Merge "Write a pure python MPC for the catapult."
diff --git a/y2022/control_loops/python/catapult.py b/y2022/control_loops/python/catapult.py
index bb8d74d..ae6079a 100755
--- a/y2022/control_loops/python/catapult.py
+++ b/y2022/control_loops/python/catapult.py
@@ -4,6 +4,7 @@
 from frc971.control_loops.python import controls
 import numpy
 import math
+import scipy.optimize
 import sys
 import math
 from y2022.control_loops.python import catapult_lib
@@ -14,7 +15,7 @@
 
 FLAGS = gflags.FLAGS
 
-gflags.DEFINE_bool('plot', True, 'If true, plot the loop response.')

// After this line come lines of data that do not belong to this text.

-- ==== Sys2Proof/Tests/Slice0.lean ====
section
/-! SUPPORT. The model's own tests: the well-formedness smoke, single commands on small states, and the witnesses of the
statements. -/

namespace Sys2Proof.Tests

open Sys2Proof.Machine

set_option Elab.async false

/-- The machine after cast-on, nothing else done. -/
def up : State := State.reset.setFlag .sysCastonDone 0 true
/-- A command's header on PCIe, tag 1, generation 0. -/
def hd (die : Nat) : Hdr := ⟨.pcie, 1, 0, BitVec.ofNat 4 die⟩
def cal : Caller := callerOf (hd 0) 0x0100
def front (s : State) (c : Instr) : State := { s with pending := c :: s.pending }
def actW : ActionWords := ⟨2, ⟨0, 0, 0⟩, ⟨0, 0, 0⟩, 0, 0, 1, 0x9999999A, 0, 0, 0⟩
def withAction (s : State) : State := { s with tb := { s.tb with pendingAction := some (actionOf actW s.now s.tb.cycle) } }

def claim (s : State) (die : Nat) (b : Blk) : State :=
  { s with win := { s.win with claims := s.win.claims.put (claimKey die b) .pcie } }
def pin2 : State := ((up.setFld .tbPinCfgMode 31 2).setReg .tbPinPeriod 31 16).setReg .tbPinWidth 31 12
def pin1 : State := (up.setFld .tbPinCfgMode 31 1).setReg .tbPinWidth 31 4
def launch (s : State) (t : Nat) : State := s.setFlag .pchTreeLaunched t true

def mtb (s : State) (f : Timebase → Timebase) : State := { s with tb := f s.tb }
def mln (s : State) (f : Lanes → Lanes) : State := { s with lanes := f s.lanes }

def mpon (s : State) (f : Pon → Pon) : State := { s with pon := f s.pon }

/-- Uplink region 0 powered. -/
def lup : State := up.setDomain 400 true
def eyeUp : State := { up with lanes := { up.lanes with eyes := [(6, ⟨callerOf (hd 6) 0x0206, 2, 0, 1000000⟩)] } }

/-- Tree 0 launched, its channel 3 framing and about to start anew, one SDU handed to its TC. -/
def sdu : ToTc := ⟨0, 20, 7, 1, ⟨1, 64, []⟩, false, 0, 1⟩
def frameUp : State :=
  { (((launch up 0).setFlag .pchStatTx 3 true).setChan 3 { chanDefault with startAt := some 5 }) with toTc := [(3, [sdu])] }
def oneOnu (s : State) (o : Nat) (x : OnuSlot) : State := { s with pon := { s.pon with onus := s.pon.onus.put o x } }
/-- An ONU of tree 31 in OPERATION, and one in KEYING. -/
def inOp : OnuSlot := { newOnu 0 31 3 20 77 none false with phase := .operation }
def keying : OnuSlot := { inOp with phase := .keying }
def keyed : OnuSlot := { inOp with keySwitch := some (0, 2) }
def switching : State := { oneOnu up 20 keyed with cipher := { up.cipher with bcast := up.cipher.bcast.put 31 (1, some (0, 2)) } }

/-- Every burst profile valid; an ONU of tree 31 provisioned and seen; one in OPERATION. -/
def lit : State := (List.range 4).foldl (fun s n => s.setFlag .brxPrfCfgValid (prfInst 127 n) true) up
def seen : OnuSlot := { newOnu 0 31 3 20 77 none false with seen := some (1000, 0) }
def seenUp : State := oneOnu up 20 seen
def opUp : State := oneOnu up 20 inOp
def ranging : OnuSlot := { inOp with phase := .ranging }
def rangingUp : State := (oneOnu up 20 ranging).setWindows 127 [⟨some 20, 3, 0, 10, 5⟩]

def allocW : AllocWords := ⟨0, 0, 0, 1, 777600, 7, 3, 15, 3⟩
/-- An open window of channel 127, and ranging and migrating ONUs. -/
def snWin : Window := ⟨none, 3, 0, 10, 5⟩
def rgWin : Window := ⟨some 20, 3, 0, 10, 5⟩
def snUp : State := up.setWindows 127 [snWin]
def moving (target : Option Nat) (fenced : Bool) : OnuSlot := { inOp with migration := some ⟨target, 0, 5, 0, fenced⟩ }
/-- The ONU of tree 31 with the default Alloc record 1000. -/
def recUp : State :=
  let s := oneOnu lit 20 inOp
  (s.setIdent 31 1 1000 (some (.bound 20))).setRec (recKey 5 0) (newRec 31 20 1000 3)
def hint0 : Hint := ⟨recKey 5 0, 9, 1, 100, 0, none⟩
def hintUp : State := { recUp with pon := { recUp.pon with hints := [(12288, hint0)] } }
def ctiUp : State :=
  { (recUp.setFlag .gntTreeCfgCoopEn 31 true) with pon := { recUp.pon with cti := ⟨[63], 65535, [9], [(5 * 2 ^ 32 + 6, recKey 5 0)]⟩ } }
def expect0 : Expect := { frame := 7, onu := some 20, onuId := 1000, profile := 3, first := 50, allocs := [], rssi := true, window := false }
def burstUp : State :=
  let s := (recUp.setFld .gntPinCfgRssiWidth 127 1).setExpects 127 [expect0]
  { s with pon := { s.pon with calcs := [(31, ⟨7, [], none⟩)] } }

def burst0 : BurstRx := ⟨true, [(0, 0)], 0, 1000, 0, [], 0, []⟩
def rxUp : State := burstUp.setLane 1 127 3 0
def one (e : Expect) : State := { burstUp.setExpects 127 [e] with now := secUnit }

/-- Tables 15 of both halves with one block, in EPOCH mode, and PCIe's selector on that of half 1. -/
def tableUp : State :=
  ([0, 1].foldl (fun s k => (s.setFld .rulTblCfgBlocks (k * 16 + 15) 1).setFld .rulTblCfgMode (k * 16 + 15) 1) up).setReg .rtsel
    (copyInst 1 (apathCode .pcie)) 15

def head0 : Head := ⟨1, true, 5, 7, 0, ⟨1, 64, []⟩, none, .whole, 0, false⟩
def meta0 : Meta := ⟨head0, 0, 0, 0, none, none, some ⟨1, 2, 0, 3, none⟩⟩
def frontUp : State := up.modStore 1 (fun st => { st with bridge := [([5], meta0)], repl := [(6, meta0)] })
def held0 : HeldFrame := ⟨⟨1, 64, []⟩, some 14, true, none, true, 9, 0, 1⟩
def heldUp : State := { up with lanes := { up.lanes with held := [(63, [held0])] } }
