-- ==== Sys2Proof/Config.lean ====
section
/-! DEFINITION. The implementation parameters of MMCODEC (`00_scope.md` R5 to R12) and the model's free values. -/

namespace Sys2Proof.Config

/-- `CRC_POLY` (R5). -/
abbrev crcPoly : Half := 0x1021

/-- `CRC_INIT` (R5). -/
abbrev crcInit : Half := 0xFFFF

/-- `MAGIC_ID`, the salt of the pairing request (R6). -/
abbrev magicId : Word := 0x54D2EE63

/-- `CHUNK_SIZE` (R7): the value this hardware fixes. The chunker itself is written for any size. -/
abbrev chunkSize : Nat := 20

/-- `NAME_LEN` (R8). -/
abbrev nameLen : Nat := 20

/-- `NAME_PAD` (R8). -/
abbrev namePad : Byte := 0x00

/-- `SLOT_MARKER_BASE` (R9). -/
abbrev slotMarkerBase : Byte := 0x40

/-- `OUTLET_ON` (R10). -/
abbrev outletOn : Byte := 0x64

/-- `OUTLET_OFF` (R10). -/
abbrev outletOff : Byte := 0x00

/-- `TIMER_RUNNING` (R10). -/
abbrev timerRunning : Byte := 1

/-- `TIMER_PAUSED` (R10). -/
abbrev timerPaused : Byte := 3

/-- `CONTROL_CONST` (R10). -/
abbrev controlConst : Byte := 0x01

/-- `BUF_CAP` (R11, R25): the bytes of storage of the reassembly buffer, addressed from 0. -/
abbrev bufCap : Nat := 254

/-- `SLOT_LIMIT` (R12): slot operands `0 .. 15` are the admitted ones (R93). -/
abbrev slotLimit : Nat := 16

/-- `FRAG_MAX` at its default, unbounded (R12, D17). It is an argument of whatever speaks of the transport's bound
(`transportAdmits`); no rule of the reassembler checks it. -/
abbrev fragMax : Option Nat := none

/-- The identifier of a GATT characteristic, opaque to the block (R12, D25; log entry 11): all that can be said of two
of them is whether they are equal. -/
structure CharacteristicId where
  token : Nat
  deriving DecidableEq, Repr, Inhabited

/-- `WRITE_CHAR` (R12, D25), an open parameter without a value (N6): the characteristic behind `TX`. -/
opaque writeChar : CharacteristicId

/-- `NOTIFY_CHAR` (R12, D25), an open parameter without a value (N6): the characteristic behind `RX`. -/
opaque notifyChar : CharacteristicId

/-- FREE VALUE (R39; log entry 1): the launch parameter `INIT_CLIENT_ID` that the reset state is launched with. The
source gives identity no default (N17), so nothing is known of it. -/
opaque initClientId : Word

/-- FREE VALUE (R39; log entry 1): the launch parameter `INIT_CLIENT_SLOT` that the reset state is launched with. -/
opaque initClientSlot : Byte

/-- FREE VALUE, outside the block (R230; log entry 14): whether `round` takes the upper neighbour of an exact
half `n + 1/2`. The source does not state the tie rule. -/
opaque roundTieUp : Int → Bool

/-- FREE VALUE, outside the block (R235; log entry 15): the status byte the source calls the success constant. -/
opaque statusSuccess : Byte

/-- FREE VALUE, outside the block (R235; log entry 15): the status byte the source calls the failure constant. -/
opaque statusFailure : Byte

end Sys2Proof.Config
end

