variable {s : State} {slot exp : Byte} {acc f : Bytes}

theorem Holds.rxState (h : Holds s slot exp acc) : s.rxState = .accumulating := by
  rw [rxState_accumulating_iff, bufLen_ne_zero_iff, h.bufLen_toNat]
  exact List.length_pos_of_ne_nil h.nonempty

theorem Holds.takeInput (h : Holds s slot exp acc) (rest : List Input) : Holds (s.takeInput rest) slot exp acc :=
  ⟨h.slot_pending, h.length_expected, h.bufLen_toNat, h.nonempty, h.incomplete, h.reads⟩

/-- A continuation is held after the bytes before it. -/
theorem Holds.append (h : Holds s slot exp acc) (hlt : (acc ++ f).length < exp.toNat) :
    Holds (storedMore s f) slot exp (acc ++ f) := by
  have hsum : s.bufLen.toNat + f.length = (acc ++ f).length := by rw [h.bufLen_toNat, List.length_append]
  refine ⟨h.slot_pending, h.length_expected, (storedMore_bufLen_toNat (hsum ▸ hlt)).trans hsum,
    List.append_ne_nil_of_left_ne_nil h.nonempty f, hlt, fun k hk => ?_⟩
  rcases Nat.lt_or_ge k acc.length with hold | hnew
  · rw [storedMore_read_outside (.inl (h.bufLen_toNat ▸ hold)), h.reads k hold, List.getElem?_append_left hold]
  · obtain ⟨j, rfl⟩ := Nat.exists_eq_add_of_le hnew
    have hj : j < f.length := by simpa using hk
    rw [List.getElem?_append_right hnew, Nat.add_sub_cancel_left, ← h.bufLen_toNat, storedMore_read hj]

/-- The held prefix of the buffer reads as the held bytes. -/
theorem Holds.memRead_held (h : Holds s slot exp acc) : memRead s 0 s.bufLen.toNat = .ok acc := by
  have hcap : acc.length ≤ Config.bufCap := Nat.le_of_lt_succ (h.incomplete.trans_le (Nat.le_of_lt_succ exp.isLt))
  obtain ⟨bs, hread, hlen, hbs⟩ := memRead_written s acc.length hcap fun k hk => by
    simp [h.reads k hk, hk]
  have hsame : bs = acc := List.ext_getElem? fun k => by
    rcases Nat.lt_or_ge k acc.length with hk | hk
    · exact (hbs k hk).trans (h.reads k hk)
    · rw [List.getElem?_eq_none hk, List.getElem?_eq_none (hlen.trans_le hk)]
  rw [h.bufLen_toNat, hread, hsame]

theorem Holds.step_extend (h : Holds s slot exp acc) {rest : List Input} (hin : s.inbox = .frag f :: rest)
    (hlt : (acc ++ f).length < exp.toNat) : step s = .next (storedMore (s.takeInput rest) f) := by
  have h' := h.takeInput rest
  rw [step_fragment hin, fragmentStep_accumulating h'.rxState]
  exact accumulatingStep_extend h'.length_expected (by rwa [h'.bufLen_toNat, ← List.length_append])

theorem Holds.step_complete (h : Holds s slot exp acc) {rest : List Input} (hin : s.inbox = .frag f :: rest)
    (heq : (acc ++ f).length = exp.toNat) :
    step s = .next ((s.takeInput rest).emit [.dispatch slot (acc ++ f)]).clearReassembly := by
  have h' := h.takeInput rest
  rw [step_fragment hin, fragmentStep_accumulating h'.rxState]
  exact accumulatingStep_complete h'.length_expected h'.slot_pending
    (by rwa [h'.bufLen_toNat, ← List.length_append]) h'.memRead_held

end

/-- Over continuations that leave the payload incomplete, the machine holds what came, presents nothing and writes the
reassembly registers alone. -/
theorem Holds.run_continuations {slot exp : Byte} {rest : List Input} (mid : List Bytes) {s : State} {acc : Bytes}
    (h : Holds s slot exp acc) (hin : s.inbox = mid.map .frag ++ rest)
    (hlt : (acc ++ mid.flatten).length < exp.toNat) :
    ∃ r, core.run mid.length s = .next ((s.withReassembly r []).takeInput rest) ∧
      Holds ((s.withReassembly r []).takeInput rest) slot exp (acc ++ mid.flatten) := by
  induction mid generalizing s acc with
  | nil =>
    have hsame : (s.withReassembly s []).takeInput rest = s := by
      simp [State.withReassembly, State.takeInput, show rest = s.inbox from hin.symm]
    exact ⟨s, congrArg Host.Outcome.next hsame.symm, by rwa [hsame, List.flatten_nil, List.append_nil]⟩
  | cons f mid ih =>
    rw [List.flatten_cons, ← List.append_assoc] at hlt ⊢
    have hf : (acc ++ f).length < exp.toNat := by
      rw [List.length_append] at hlt
      omega
    obtain ⟨r, hrun, hholds⟩ := ih ((h.takeInput _).append hf) rfl hlt
    exact ⟨r, (run_succ (h.step_extend hin hf) _).trans hrun, hholds⟩

/-- A first piece and continuations that leave the payload incomplete: from Idle, the machine holds what came, presents
nothing and writes the reassembly registers alone. -/
theorem run_pieces {s : State} {marker x exp : Byte} {p0 : Bytes} {mid : List Bytes} {rest : List Input}
    (h0 : s.bufLen = 0) (hp0 : p0 ≠ [])
    (hin : s.inbox = .frag (marker :: x :: exp :: p0) :: (mid.map .frag ++ rest))
    (hlt : (p0 ++ mid.flatten).length < exp.toNat) :
    ∃ r, core.run (mid.length + 1) s = .next ((s.withReassembly r []).takeInput rest) ∧
      Holds ((s.withReassembly r []).takeInput rest) (markerSlot marker) exp (p0 ++ mid.flatten) := by
  have hfirst : p0.length < exp.toNat := by
    rw [List.length_append] at hlt
    omega
  have hopened := holds_storedFirst hp0 hfirst (s.takeInput (mid.map .frag ++ rest)) (markerSlot marker)
  obtain ⟨r, hrun, hholds⟩ := hopened.run_continuations mid rfl hlt
  have hstored := (step_fragment_idle hin h0).trans (idleStep_store hp0 hfirst marker x _)
  exact ⟨r, (run_succ hstored mid.length).trans hrun, hholds⟩

/-- Settles O45: the pieces before the last one are held without output (`run_pieces`), and the last one completes the
payload (`Holds.step_complete`). -/
theorem splitPayloadIsDispatchedOnce : Obligations.SplitPayloadIsDispatchedOnce := by
  intro s marker x p0 last mid payload h0 hp0 hlast hpayload hmax hin
  have hexp : (BitVec.ofNat 8 payload.length).toNat = payload.length := by
    rw [BitVec.toNat_ofNat, Nat.mod_eq_of_lt (by omega)]
  have hbefore : (p0 ++ mid.flatten).length < (BitVec.ofNat 8 payload.length).toNat := by
    rw [hexp, hpayload, List.length_append (bs := last)]
    exact Nat.lt_add_of_pos_right (List.length_pos_of_ne_nil hlast)
  obtain ⟨r, hrun, hholds⟩ := run_pieces h0 hp0 hin hbefore
  have hcomplete := hholds.step_complete rfl (by rw [← hpayload, hexp])
  rw [← hpayload] at hcomplete
  refine ⟨⟨_, hrun, List.append_nil _⟩, ⟨_, (run_add hrun 1).trans (run_succ hcomplete 0), ?_⟩,
    (exec_delivery_idle (.inl rfl) h0).trans (idleStep_complete hexp.symm marker x s)⟩
  exact State.ext rfl rfl rfl rfl rfl rfl rfl rfl
    (congrArg (· ++ [Output.dispatch (markerSlot marker) payload]) (List.append_nil s.outbox))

+gflags.DEFINE_bool('plot', False, 'If true, plot the loop response.')
 
 ball_mass = 0.25
 ball_diameter = 9.5 * 0.0254
@@ -27,6 +28,7 @@
     motor.resistance += resistance
     return motor
 
+
 J_ball = 1.5 * ball_mass * lever * lever
 # Assuming carbon fiber, calculate the mass of the bar.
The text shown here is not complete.